What the task asks:
Write out the line that contains "0x100020, [(8, 65536)], [fld" and every line after it through the end of the entries, exactly as given and with no other lines.

──────────

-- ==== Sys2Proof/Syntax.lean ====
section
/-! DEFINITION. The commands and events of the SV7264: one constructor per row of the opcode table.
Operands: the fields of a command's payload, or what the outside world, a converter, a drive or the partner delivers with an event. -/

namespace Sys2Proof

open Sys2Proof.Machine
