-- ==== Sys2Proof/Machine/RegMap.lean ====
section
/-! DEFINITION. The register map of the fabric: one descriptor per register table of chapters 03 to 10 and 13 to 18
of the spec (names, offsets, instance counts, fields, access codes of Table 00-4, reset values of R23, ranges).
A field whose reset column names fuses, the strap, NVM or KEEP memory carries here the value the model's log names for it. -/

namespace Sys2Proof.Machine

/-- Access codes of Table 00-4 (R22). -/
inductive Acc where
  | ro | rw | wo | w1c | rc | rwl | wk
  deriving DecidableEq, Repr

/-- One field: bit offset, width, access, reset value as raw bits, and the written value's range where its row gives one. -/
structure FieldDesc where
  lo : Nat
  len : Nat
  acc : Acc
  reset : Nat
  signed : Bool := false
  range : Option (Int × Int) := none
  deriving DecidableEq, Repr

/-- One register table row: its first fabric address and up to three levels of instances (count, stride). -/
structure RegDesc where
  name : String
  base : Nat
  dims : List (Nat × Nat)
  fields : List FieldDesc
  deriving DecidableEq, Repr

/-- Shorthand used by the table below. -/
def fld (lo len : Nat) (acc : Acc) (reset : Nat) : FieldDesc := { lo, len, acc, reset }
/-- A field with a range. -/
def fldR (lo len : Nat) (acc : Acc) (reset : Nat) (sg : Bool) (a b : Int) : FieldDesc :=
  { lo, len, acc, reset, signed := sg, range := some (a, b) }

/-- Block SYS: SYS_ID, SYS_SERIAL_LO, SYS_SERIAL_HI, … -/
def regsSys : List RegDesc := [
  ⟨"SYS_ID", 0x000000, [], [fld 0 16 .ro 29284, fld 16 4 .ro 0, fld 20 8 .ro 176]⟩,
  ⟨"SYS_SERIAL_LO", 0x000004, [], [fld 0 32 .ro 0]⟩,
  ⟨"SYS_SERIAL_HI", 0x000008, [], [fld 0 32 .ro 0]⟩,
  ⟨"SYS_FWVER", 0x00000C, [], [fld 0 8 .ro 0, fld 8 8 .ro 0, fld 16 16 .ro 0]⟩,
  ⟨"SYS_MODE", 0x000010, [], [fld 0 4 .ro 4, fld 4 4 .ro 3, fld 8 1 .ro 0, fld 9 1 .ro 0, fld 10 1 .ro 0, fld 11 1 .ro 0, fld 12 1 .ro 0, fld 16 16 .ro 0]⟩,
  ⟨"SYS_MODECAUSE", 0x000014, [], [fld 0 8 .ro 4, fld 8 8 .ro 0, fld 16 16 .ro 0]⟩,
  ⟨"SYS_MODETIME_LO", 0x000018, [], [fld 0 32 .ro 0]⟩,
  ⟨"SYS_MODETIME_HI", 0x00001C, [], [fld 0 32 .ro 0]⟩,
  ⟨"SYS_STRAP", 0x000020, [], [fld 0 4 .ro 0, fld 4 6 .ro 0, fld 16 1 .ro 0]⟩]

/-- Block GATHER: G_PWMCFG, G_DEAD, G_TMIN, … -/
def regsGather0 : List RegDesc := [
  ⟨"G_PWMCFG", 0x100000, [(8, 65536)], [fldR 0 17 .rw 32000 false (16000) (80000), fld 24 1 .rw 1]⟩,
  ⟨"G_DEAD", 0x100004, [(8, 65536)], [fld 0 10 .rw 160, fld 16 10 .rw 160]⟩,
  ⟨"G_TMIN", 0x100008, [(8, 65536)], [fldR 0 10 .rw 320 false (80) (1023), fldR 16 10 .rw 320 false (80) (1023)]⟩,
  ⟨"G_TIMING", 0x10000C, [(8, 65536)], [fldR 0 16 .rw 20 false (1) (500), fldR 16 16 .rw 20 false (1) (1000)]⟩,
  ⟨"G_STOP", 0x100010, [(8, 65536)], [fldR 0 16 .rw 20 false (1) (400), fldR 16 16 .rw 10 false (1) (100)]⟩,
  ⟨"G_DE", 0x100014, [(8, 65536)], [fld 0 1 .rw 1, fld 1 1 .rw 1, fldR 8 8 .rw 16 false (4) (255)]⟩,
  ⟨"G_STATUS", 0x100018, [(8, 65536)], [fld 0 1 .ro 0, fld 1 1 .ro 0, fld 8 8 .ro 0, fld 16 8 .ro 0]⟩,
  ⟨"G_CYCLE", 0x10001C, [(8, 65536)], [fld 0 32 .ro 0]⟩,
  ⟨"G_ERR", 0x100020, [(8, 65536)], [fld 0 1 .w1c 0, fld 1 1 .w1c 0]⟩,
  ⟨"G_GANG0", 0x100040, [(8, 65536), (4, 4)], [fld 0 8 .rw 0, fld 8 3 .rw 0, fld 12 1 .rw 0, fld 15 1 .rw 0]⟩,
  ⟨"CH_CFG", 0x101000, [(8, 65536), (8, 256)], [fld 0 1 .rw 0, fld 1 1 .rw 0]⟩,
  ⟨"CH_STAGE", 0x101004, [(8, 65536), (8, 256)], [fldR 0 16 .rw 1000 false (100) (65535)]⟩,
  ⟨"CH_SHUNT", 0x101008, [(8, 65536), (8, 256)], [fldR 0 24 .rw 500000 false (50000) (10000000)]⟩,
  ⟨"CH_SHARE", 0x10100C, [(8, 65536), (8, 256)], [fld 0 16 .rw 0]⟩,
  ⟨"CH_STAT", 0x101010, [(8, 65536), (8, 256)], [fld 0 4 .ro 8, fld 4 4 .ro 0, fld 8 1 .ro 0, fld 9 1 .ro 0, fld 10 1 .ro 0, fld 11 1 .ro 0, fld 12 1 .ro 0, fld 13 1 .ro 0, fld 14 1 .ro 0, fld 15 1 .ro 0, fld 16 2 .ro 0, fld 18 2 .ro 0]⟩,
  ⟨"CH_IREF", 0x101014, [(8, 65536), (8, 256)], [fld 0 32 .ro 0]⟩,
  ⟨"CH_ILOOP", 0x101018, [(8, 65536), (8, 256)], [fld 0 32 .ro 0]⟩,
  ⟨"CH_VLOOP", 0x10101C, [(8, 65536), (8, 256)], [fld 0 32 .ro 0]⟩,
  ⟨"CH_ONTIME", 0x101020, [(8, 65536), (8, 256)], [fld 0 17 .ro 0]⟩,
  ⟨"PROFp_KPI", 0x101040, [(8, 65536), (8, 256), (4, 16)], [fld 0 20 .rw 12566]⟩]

──────────

Completed exercise:
  ⟨"G_ERR", 0x100020, [(8, 65536)], [fld 0 1 .w1c 0, fld 1 1 .w1c 0]⟩,
  ⟨"G_GANG0", 0x100040, [(8, 65536), (4, 4)], [fld 0 8 .rw 0, fld 8 3 .rw 0, fld 12 1 .rw 0, fld 15 1 .rw 0]⟩,
  ⟨"CH_CFG", 0x101000, [(8, 65536), (8, 256)], [fld 0 1 .rw 0, fld 1 1 .rw 0]⟩,
  ⟨"CH_STAGE", 0x101004, [(8, 65536), (8, 256)], [fldR 0 16 .rw 1000 false (100) (65535)]⟩,
  ⟨"CH_SHUNT", 0x101008, [(8, 65536), (8, 256)], [fldR 0 24 .rw 500000 false (50000) (10000000)]⟩,
  ⟨"CH_SHARE", 0x10100C, [(8, 65536), (8, 256)], [fld 0 16 .rw 0]⟩,
  ⟨"CH_STAT", 0x101010, [(8, 65536), (8, 256)], [fld 0 4 .ro 8, fld 4 4 .ro 0, fld 8 1 .ro 0, fld 9 1 .ro 0, fld 10 1 .ro 0, fld 11 1 .ro 0, fld 12 1 .ro 0, fld 13 1 .ro 0, fld 14 1 .ro 0, fld 15 1 .ro 0, fld 16 2 .ro 0, fld 18 2 .ro 0]⟩,
  ⟨"CH_IREF", 0x101014, [(8, 65536), (8, 256)], [fld 0 32 .ro 0]⟩,
  ⟨"CH_ILOOP", 0x101018, [(8, 65536), (8, 256)], [fld 0 32 .ro 0]⟩,
  ⟨"CH_VLOOP", 0x10101C, [(8, 65536), (8, 256)], [fld 0 32 .ro 0]⟩,
  ⟨"CH_ONTIME", 0x101020, [(8, 65536), (8, 256)], [fld 0 17 .ro 0]⟩,
  ⟨"PROFp_KPI", 0x101040, [(8, 65536), (8, 256), (4, 16)], [fld 0 20 .rw 12566]⟩]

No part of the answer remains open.